Romans Disarmed: Resisting Empire, Demanding Justice by Sylvia C Keesmaat
My rating: 3 of 5 stars
I SO wanted to like this book. I was on Hold at the library for weeks to get it AND my library app tells me there are several more waiting for it now, so I'll try and keep this brief. (Especially for me)
Romans Disarmed starts by depicting a situation where a group of Christians are meeting and dancing with extreme joy. One person suddenly is overcome with his personal grief and is enveloped by the Community of Believers who wish to "Rejoice with those who rejoice and mourn with those who mourn." (Romans 12) Great. Sounds like a wonderful foundation to reexamine the book of Paul to the Romans.
But then we are confronted with a HUGE political agenda by the writers. They have been swept into the legal fight of Indigenous Native Canadians and how they were relocated to various Catholic-run schools in the mid-twentieth century where a great many were abused. The Canadian Government looked into these issues and has since offered a public apology to those (most who are now dead due to age) and the generations that followed. Not to mention backing it up with TONS of government money as well as free homes, and free education to all natives in Canada. As my Native friend used to say, "Being Native is where it's at, Laura-Lee." Knowing I was of French Canadian descent she would urge me, "If you can prove that you are just one-quarter Native or Metis (a new race formed in Canada from the generations of the French Canadians intermarrying the Natives) then you can get your entire education for free!"

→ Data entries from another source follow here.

-- ==== Sys2Proof/Safety.lean ====
section
/-! DEFINITION. What the rules say always holds of the part: the invariants that every step keeps. Each
is decidable, so that a state can be tested against it. -/

namespace Sys2Proof.Machine

/-! ### Notice table -/

/-- The number standing in slot `i`, if the slot is occupied. -/
def State.numberAt (s : State) (i : Nat) : Option Nat := (s.notice i).map fun nt => nt.number

/-- The table has 96 slots, and no two occupied slots hold the same number (01 R1). -/
abbrev State.TableSound (s : State) : Prop :=
  s.table.slots.length = Config.slots ∧
    ∀ i < Config.slots, ∀ j < Config.slots,
      (s.notice i).isSome → s.numberAt i = s.numberAt j → i = j

/-- The notice in slot `i` has an AIRING record on stream `n` exactly when the stream carries it
(02 R45). -/
def State.carriesRightly (s : State) (i : Nat) (n : Ch) : Bool :=
  match s.notice i with
  | some nt => nt.airsOn n == s.carries n nt
  | none => true

/-- A PENDING notice has no records, and a WITHDRAWING one has WITHDRAWAL records only, at least one
(01 R5, R10). -/
def Notice.recordsFit (nt : Notice) : Bool :=
  match nt.state with
  | .pending => nt.noRecords
  | .live => true
  | .withdrawing _ => !nt.noRecords && nt.carriedSet == 0#4

/-- The records of the notice in slot `i`, if there is one, fit its state. -/
def State.recordsFit (s : State) (i : Nat) : Bool :=
  match s.notice i with
  | some nt => nt.recordsFit
  | none => true

/-- The parameters of every class and the notice limits are within their ranges (01 R28, 03 R67). -/
abbrev State.LimitsSound (s : State) : Prop :=
  (∀ c : Ch, 2 ≤ (s.table.classes.get c).base ∧ (s.table.classes.get c).base ≤ 3600 ∧
      (s.table.classes.get c).settle ≤ 15) ∧
    1 ≤ s.table.withdrawCells ∧ s.table.withdrawCells ≤ 8 ∧
    60 ≤ s.table.lifetime ∧ s.table.lifetime ≤ 86400 ∧
    5 ≤ s.table.confirmSecs ∧ s.table.confirmSecs ≤ 300

/-- A stream holds an AIRING record for a notice exactly when it carries that notice (02 R45), and
the records of every notice fit its state (01 R5, R10). -/
abbrev State.Carrying (s : State) : Prop :=
  ∀ i < Config.slots, s.recordsFit i = true ∧ ∀ n : Ch, s.carriesRightly i n = true

/-! ### Location map and timed changes -/

/-- The location map has 32 entries, each with a first code not above its last and an area 0..15
(02 R34). -/
abbrev State.MapSound (s : State) : Prop :=
  s.map.ranges.length = 32 ∧
    ∀ e ∈ s.map.ranges, e.first ≤ e.last ∧ e.last ≤ 65535 ∧ e.area < 16

/-- There are eight timed-change entries, each with a target in the range of site seconds and a period
of 0 or 60..604,800 (05 R110). -/
abbrev State.TimedSound (s : State) : Prop :=
  s.store.timed.length = 8 ∧
    ∀ e ∈ s.store.timed, e.target ≤ 4294967295 ∧
      (e.period = 0 ∨ 60 ≤ e.period ∧ e.period ≤ 604800)

/-! ### Stream engines -/

/-- A run is in progress on a RUNNING stream only (03 R62, R63; 04 R94). -/
abbrev State.RunsSound (s : State) : Prop :=
  ∀ n : Ch, (s.stream n).run ≠ none → (s.stream n).state = .running

/-- A pending plan, if there is one, is valid. -/
def Stream.pendingValid (x : Stream) : Bool :=
  match x.pendingPlan with
  | some plan => planValid plan
  | none => true

/-- Every current and pending slot plan is valid (04 R84). -/
abbrev State.PlansValid (s : State) : Prop :=
  ∀ n : Ch, planValid (s.stream n).plan = true ∧ (s.stream n).pendingValid = true

/-- A stream that is started, or about to be, has a programme code and a current name; the current
variant is empty only when all four are (04 R91, 05 R101, R103). -/
abbrev State.Identified (s : State) : Prop :=
  ∀ n : Ch,
    (s.streamInUse n = true → (s.prog n).code ≠ 0#16 ∧ (s.prog n).currentNames ≠ none) ∧
      ((s.prog n).currentNames = none → (s.prog n).noNames = true)

/-! ### Announcement control -/

/-- The counters are 0 in every state other than the one that uses them (06 R118); without
carries-traffic the programme is QUIET, its link cue clear and its cue level low (06 R121). -/
abbrev State.AnnounceSound (s : State) : Prop :=
  ∀ p : Ch,
    ((s.ann p).state ≠ .leading → (s.ann p).leadCtr = 0) ∧
      ((s.ann p).state ≠ .hanging → (s.ann p).hangCtr = 0) ∧
      ((s.prog p).carries = false →
        (s.ann p).state = .quiet ∧ (s.ann p).linkCue = false ∧ (s.ann p).cueLevel = false) ∧
      (s.ann p).cueLevel = (s.ann p).cueTerm (s.prog p).carries

/-! ### Site time -/

/-- The tick number is the tick count modulo 20 (03 R52), the trims are in range, and the residue and
the tick length are within the bounds of 07 R141. -/
abbrev State.ClockSound (s : State) : Prop :=
  s.time.tickNumber = s.time.tickCount % Config.ticksPerSecond ∧
    -Config.maxTrim ≤ s.time.standing ∧ s.time.standing ≤ Config.maxTrim ∧
    -Config.maxTrim ≤ s.time.effectiveTrim ∧ s.time.effectiveTrim ≤ Config.maxTrim ∧
    -Config.residueUnit < s.time.residue ∧ s.time.residue < Config.residueUnit ∧
    614277 ≤ s.time.tickLength ∧ s.time.tickLength ≤ 614523 ∧
    s.time.seconds ≤ Config.maxSeconds

/-! ### Links and attention -/

/-- A held submit has streams remaining (01 R31). -/
def PortState.heldRemains (x : PortState) : Bool :=
  match x.held with
  | some h => h.remaining ≠ 0#4
  | none => true

/-- A frame in assembly has the length that its length byte gave it, 1..250 (09 R179). -/
def Assembly.fits (a : Assembly) : Bool :=
  match a with
  | .hunt | .length => true
  | .body left got => decide (1 ≤ left ∧ got.length + left ≤ 250)
  | .check bs _ => decide (1 ≤ bs.length ∧ bs.length ≤ 250)

/-- A held submit has streams remaining (01 R31), a frame waits only behind a response (09 R183), and a
frame in assembly is of 1..250 body bytes (09 R179). -/
abbrev State.PortsSound (s : State) : Prop :=
  ∀ p ∈ [Port.site, Port.traffic],
    (s.port p).heldRemains = true ∧ ((s.port p).waiting ≠ none → (s.port p).queue ≠ []) ∧
      (s.port p).asm.fits = true

/-- Kind `k` is pending. -/
def Attention.isPending (a : Attention) (k : Nat) : Bool := a.pendingKinds.getLsbD k

/-- The detail of a kind that is not pending is the empty set or 0 (10 R198). -/
abbrev State.AttentionSound (s : State) : Prop :=
  (s.attention.isPending 0 = false → s.attention.load = 0#4) ∧
    (s.attention.isPending 1 = false → s.attention.modulator = 0#4) ∧
    (s.attention.isPending 2 = false → s.attention.overrun = 0#4) ∧
    (s.attention.isPending 3 = false → s.attention.displaced = 0) ∧
    (s.attention.isPending 4 = false → s.attention.placement = 0) ∧
    (s.attention.isPending 5 = false → s.attention.timedSkipped = 0#4) ∧
    (s.attention.isPending 10 = false → s.attention.link = 0#2)

/-! ### The words that statements about commands are said in -/

/-- Port `p` takes a frame at once and holds no submit: PORN is released, its transmit queue is empty
(09 R183), its port state is IDLE (09 R188). -/
abbrev State.Ready (s : State) (p : Port) : Prop :=
  s.pornLow = false ∧ (s.port p).queue = [] ∧ (s.port p).held = none

/-- A response OK with results and no flag (09 R184). -/
def okay (code : Byte) (results : List Byte) : Response := ⟨code, .ok, RFlags.none, results, none⟩

/-- A response OK whose ADJUSTED flag is as given (09 R196). -/
def okayAdjusted (code : Byte) (flag : Bool) (results : List Byte) : Response :=
  ⟨code, .ok, { RFlags.none with adjusted := flag }, results, none⟩

/-- A response UNCHANGED with results and no flag (09 section 9.6). -/
def sameAlready (code : Byte) (results : List Byte) : Response :=
  ⟨code, .unchanged, RFlags.none, results, none⟩

/-- A refusal: a status, no flags, no results (09 R185). -/
def refusal (code : Byte) (st : Status) : Response := ⟨code, st, RFlags.none, [], none⟩

/-- A port whose held submit has been answered with `st`: its response, with the six bytes of
acceptance and the satisfied set, is last in the queue and the port is IDLE (01 R31, 09 R189). -/
def PortState.heldAnswered (x : PortState) (st : Status) : PortState :=
  match x.held with
  | none => x
  | some h =>
    { x with
      held := none
      queue := x.queue ++ [⟨0x10#8, st, h.flags, h.results ++ [fourByte h.satisfied], none⟩]
      txBaud := if x.queue = [] then x.baud else x.txBaud }

/-- A port after a submit held on the notice in slot `i` is SUPERSEDED (01 R32). -/
def PortState.withoutHold (i : Nat) (x : PortState) : PortState :=
  match x.held with
  | some h => if h.slot = i then x.heldAnswered .superseded else x
  | none => x

/-- The part after every submit held on the notice in slot `i` is SUPERSEDED (01 R32). -/
def State.holdsEnded (s : State) (i : Nat) : State :=
  { s with ports := ⟨s.ports.site.withoutHold i, s.ports.traffic.withoutHold i⟩ }

/-- The part after every run of the notice in slot `i` is cut (03 R62). -/
def State.runsEnded (s : State) (i : Nat) : State :=
  { s with streams := Four.tab fun n =>
      if s.inRun n i then { s.stream n with run := none } else s.stream n }

/-- The part with slot `i` given the content `x`, every hold on the slot ended and every run cut. -/
def State.replaced (s : State) (i : Nat) (x : Option Notice) : State :=
  ((s.holdsEnded i).runsEnded i).setSlot i x

/-- A record of a notice that begins withdrawal: in WITHDRAWAL mode with `w` cells, due now, if it was
in AIRING mode, and kept if it was not (01 R9). -/
def Record.withdrawn (w now : Nat) (r : Record) : Record :=
  if r.mode = .airing then { r with mode := .withdrawal w, due := now } else r

/-- What a notice that begins withdrawal becomes: FREE without records, otherwise WITHDRAWING from
`now` (01 R9). -/
def Notice.withdrawn (nt : Notice) (w now : Nat) : Option Notice :=
  if ∀ n, nt.record n = none then none
  else
    some { nt with
      state := .withdrawing now
      records := Four.tab fun n => (nt.record n).map (Record.withdrawn w now) }

/-- The part with nothing left outstanding of the work `w` (log entry 4). -/
def State.settled (s : State) (w : Work) : State := { s with due := s.due.filter fun v => v ≠ w }

/-- Every work that a boundary can have, for any slot, programme, stream and port. -/
def allWorks : List Work :=
  .trimExpiry :: .timedFire :: .minute :: .silence :: .markWatch :: .confirmLimit .site :: .confirmLimit .traffic ::
    ((List.range 96).map Work.noticeTest ++ (List.range 96).map Work.withdrawLimit ++
      [0, 1, 2, 3].map Work.stream ++ [0, 1, 2, 3].map Work.announce)

/-- Every work but those of `mine`: what a boundary leaves to later commands when it is to take the
works of `mine` alone (log entry 2). -/
def othersThan (mine : Work → Bool) : List Work := allWorks.filter fun w => !mine w

/-- A notice table's test of a slot at a second boundary. -/
def Work.isNoticeTest : Work → Bool
  | .noticeTest _ => true
  | _ => false

/-- A programme store's test of timed changes at a second boundary. -/
def Work.isTimedFire : Work → Bool
  | .timedFire => true
  | _ => false

/-- A notice table's test of a withdraw limit or of a confirm limit at a tick boundary. -/
def Work.isLimitTest : Work → Bool
  | .withdrawLimit _ | .confirmLimit _ => true
  | _ => false

/-- An entry of the timed changes after a test at `now`: one that fires is cleared if it is a one-shot,
and otherwise its target goes on to the first of its times that is later than `now`, or it is cleared
where that is too late (05 R112). -/
def TimedEntry.tested (e : TimedEntry) (now : Nat) : TimedEntry :=
  if e.inUse = true ∧ e.target ≤ now then
    let next := e.target + ((now - e.target) / e.period + 1) * e.period
    if e.period = 0 ∨ 4294967295 < next then { e with inUse := false }
    else { e with target := next }
  else e

/-- The entries of programme `p` that fire in a test at `now`, in ascending order (05 R112). -/
def State.reached (s : State) (p : Ch) (now : Nat) : List TimedEntry :=
  s.store.timed.filter fun e => e.inUse && decide (e.prog = p) && decide (e.target ≤ now)

/-- The variant that a test at `now` makes current on programme `p`: the one named by the
highest-numbered entry that fires with a variant that is not empty (05 R113). -/
def State.timedVariant (s : State) (p : Ch) (now : Nat) : Option Ch :=
  (s.reached p now).foldl
    (fun best e => if ((s.prog p).variants.get e.variant).isSome then some e.variant else best) none

/-- A test at `now` skips a timed change of programme `p`: one that fires names an empty variant
(05 R112). -/
def State.timedSkips (s : State) (p : Ch) (now : Nat) : Bool :=
  (s.reached p now).any fun e => ((s.prog p).variants.get e.variant).isNone

/-- A stream whose programme has had its current variant set, if it has: both segment counters return
to 0 (04 R87). -/
def Stream.renamed (x : Stream) (v : Option Ch) : Stream :=
  if v = none then x else { x with nameCtr := 0, longCtr := 0 }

Anyway, back to the book review. Somehow the authors got involved with the Canadian Natives plight, swept up in it through the years, and have viewed the book of Romans as a way to fight "colonialism" and stick it to the "Truth and Reconciliation Commission" which actually exists for the sole purpose of "reconciliation." I don't think their comments and assumptions on behalf of Paul are helping in that regard. But everyone has some agenda, so let's move on.
The only problem is that the authors can't. And if that's not enough after they get all warm and "touchy-feely" at the beginning and are encouraging us to use our hearts more while reading Romans to get to the core of Paul's "longings" as he wrote it, they dissolve into a hypothetical question and answer that involves one dry and "brainiac" answer after another to display that their "Phds" are well-earned.
Examples: "The Truth and Reconciliation Commissions call to repudiate the ideology of conquest, assimilation, and genocide amounts to the disarming of the foundations of a colonist society."
"Did this letter legitimate or subvert the foundational myths, symbols, practices, and structures that characterized life at the center of the empire?"
"Paul repeatedly emphasizes an ethos of mutual welcome that abstains from exclusionary judgment".
Get the idea. Page after page of talk like this. I feel very bad for people who picked up this book thinking it would give them a fresh and deeper view of the book of Romans. I feel very bad that it took many years to write this book because the authors were forever rewriting after test readers would ask for clarification (although now I understand why). I feel very bad that I didn't have the heart to see this book to end. I feel very bad that my own mother attended one of these Catholic-run schools but NOT for free and NEVER got any apology or any free education from it.
But on the other hand I realized that, as much of a "brainiac" as he was, the apostle Paul never "subverted" the basic meaning of his letter to the Romans by using all the big words he no doubt knew. He wrote from the heart to people he loved, preached "Christ crucified" and did it so my eleven-year-old self had no problem understanding his "longing".
Skip THIS book, open the Bible, and read Paul's letter to the Romans. And all the others he wrote from the very mouth of God as he sat condemned in prison simply because he loved Jesus.
Nuf said yet?
I hope this helps. Thanks for reading another one of my reviews even though it doesn't put things into "the sociohistorical context of Paul's systematic theology". Yikes!